def rows_pc20 : List RegRow := [
  ⟨0x0, 16, 4, [0x0], 0xFFFF0000, 0x0, 0x0, 0x0, 0x0, 0x0, 0x0⟩, -- PCIE_INWIN word 0
  ⟨0x4, 16, 4, [0x0], 0xFFFFFFFF, 0x0, 0x0, 0x0, 0x0, 0x0, 0x0⟩, -- PCIE_INWIN word 1
  ⟨0x8, 16, 4, [0x0], 0x83FFFFFF, 0x0, 0x0, 0x0, 0x0, 0x0, 0x0⟩, -- PCIE_INWIN word 2
  ⟨0x40, 0, 1, [0x0], 0xFFFFFFFF, 0x0, 0x0, 0x0, 0x0, 0x0, 0x0⟩, -- PCIE_MSI_LO
  ⟨0x44, 0, 1, [0x0], 0xFFFFFFFF, 0x0, 0x0, 0x0, 0x0, 0x0, 0x0⟩, -- PCIE_MSI_HI
  ⟨0x100, 4, 64, [0x0], 0x800003FF, 0x0, 0x0, 0x0, 0x0, 0x0, 0x0⟩ -- PCIE_MSIX_MAP
  ]

/-- The registers of a page of kind `pc2`. -/
def rowsOf_pc2 : List RegRow := rows_pc20

def rows_pc30 : List RegRow := [
  ⟨0x2000, 0, 1, [0x0], 0xFFFFFFC, 0x0, 0x0, 0x0, 0x0, 0x0, 0x0⟩, -- PCIE_CFG_ADDR
  ⟨0x2004, 0, 1, [0x0], 0xFFFFFFFF, 0x0, 0x0, 0x0, 0x0, 0x0, 0x0⟩, -- PCIE_CFG_DATA
  ⟨0x2008, 0, 1, [0x0], 0x0, 0x0, 0x0, 0x0, 0x0, 0x0, 0x7⟩ -- PCIE_CFG_STAT
  ]

/-- The registers of a page of kind `pc3`. -/
def rowsOf_pc3 : List RegRow := rows_pc30

def rows_dsp0 : List RegRow := [
  ⟨0x80, 0, 1, [0x0], 0x0, 0x0, 0x0, 0x0, 0xFFFFFF, 0x0, 0x0⟩, -- DSP_THR_BASE
  ⟨0x84, 0, 1, [0x0], 0x0, 0x0, 0x0, 0x0, 0xFFFFFF, 0x0, 0x0⟩, -- DSP_TRAIL_BASE
  ⟨0x88, 0, 1, [0x303210], 0x0, 0x0, 0x0, 0x0, 0x7FFF1F, 0x0, 0x0⟩, -- DSP_CFG
  ⟨0x8C, 0, 1, [0x0], 0x3F, 0x0, 0x0, 0x0, 0x0, 0x0, 0x13F3F00⟩, -- DSP_FLOOR
  ⟨0x90, 0, 1, [0x0], 0x0, 0xFFFFFFFF, 0x0, 0x0, 0x0, 0x0, 0x0⟩, -- DSP_POST
  ⟨0x94, 0, 1, [0x0], 0x0, 0x0, 0x0, 0x0, 0x0, 0x0, 0xFFFFFFFF⟩, -- DSP_POST_REJ
  ⟨0x98, 0, 1, [0x0], 0x0, 0x0, 0x0, 0x0, 0x0, 0x0, 0x7F1FFF⟩, -- DSP_READY
  ⟨0x9C, 0, 1, [0x0], 0x0, 0x0, 0x0, 0x0, 0x0, 0x0, 0x1FFFF⟩, -- DSP_TRAIL_CNT
  ⟨0xA0, 0, 1, [0x0], 0x0, 0x0, 0x0, 0x0, 0x0, 0x0, 0xFFFFFF⟩, -- DSP_NUDGE
  ⟨0x100, 0, 1, [0x0], 0x0, 0x0, 0x0, 0x0, 0x0, 0x0, 0xFFFFFFFF⟩, -- DSP_CNT_POST
  ⟨0x104, 0, 1, [0x0], 0x0, 0x0, 0x0, 0x0, 0x0, 0x0, 0xFFFFFFFF⟩, -- DSP_CNT_COALESCE
  ⟨0x108, 0, 1, [0x0], 0x0, 0x0, 0x0, 0x0, 0x0, 0x0, 0xFFFFFFFF⟩, -- DSP_CNT_REFUSED
  ⟨0x10C, 0, 1, [0x0], 0x0, 0x0, 0x0, 0x0, 0x0, 0x0, 0xFFFFFFFF⟩, -- DSP_CNT_DISPATCH
  ⟨0x110, 0, 1, [0x0], 0x0, 0x0, 0x0, 0x0, 0x0, 0x0, 0xFFFFFFFF⟩, -- DSP_CNT_EMPTY
  ⟨0x114, 0, 1, [0x0], 0x0, 0x0, 0x0, 0x0, 0x0, 0x0, 0xFFFFFFFF⟩, -- DSP_CNT_FLOOR_HELD
  ⟨0x118, 0, 1, [0x0], 0x0, 0x0, 0x0, 0x0, 0x0, 0x0, 0xFFFFFFFF⟩, -- DSP_CNT_SPILL
  ⟨0x11C, 0, 1, [0x0], 0x0, 0x0, 0x0, 0x0, 0x0, 0x0, 0xFFFFFFFF⟩, -- DSP_CNT_NUDGE
  ⟨0x120, 0, 1, [0x0], 0x0, 0x0, 0x0, 0x0, 0x0, 0x0, 0xFFFFFFFF⟩, -- DSP_CNT_CANCEL
  ⟨0x1000, 64, 8, [0x0], 0x0, 0x0, 0x0, 0x0, 0x0, 0x0, 0x803FFFFF⟩, -- DSP_ASK
  ⟨0x1004, 64, 8, [0x0], 0x0, 0x0, 0x0, 0x0, 0x0, 0x0, 0x803FFFFF⟩, -- DSP_YIELD
  ⟨0x1008, 64, 8, [0x0], 0x0, 0x0, 0x0, 0x0, 0x0, 0x0, 0x803FFFFF⟩, -- DSP_CUR
  ⟨0x100C, 64, 8, [0x0], 0x1, 0x0, 0x0, 0x0, 0x0, 0x0, 0x0⟩ -- DSP_CORE_CTL
  ]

#### WHAT YOU HAVE TO DO
Output the listing verbatim through the "0x0⟩, -- PCIE_MSI_LO" line.

#### RESPONSE AREA
def rows_pc20 : List RegRow := [
  ⟨0x0, 16, 4, [0x0], 0xFFFF0000, 0x0, 0x0, 0x0, 0x0, 0x0, 0x0⟩, -- PCIE_INWIN word 0
  ⟨0x4, 16, 4, [0x0], 0xFFFFFFFF, 0x0, 0x0, 0x0, 0x0, 0x0, 0x0⟩, -- PCIE_INWIN word 1
  ⟨0x8, 16, 4, [0x0], 0x83FFFFFF, 0x0, 0x0, 0x0, 0x0, 0x0, 0x0⟩, -- PCIE_INWIN word 2
  ⟨0x40, 0, 1, [0x0], 0xFFFFFFFF, 0x0, 0x0, 0x0, 0x0, 0x0, 0x0⟩, -- PCIE_MSI_LO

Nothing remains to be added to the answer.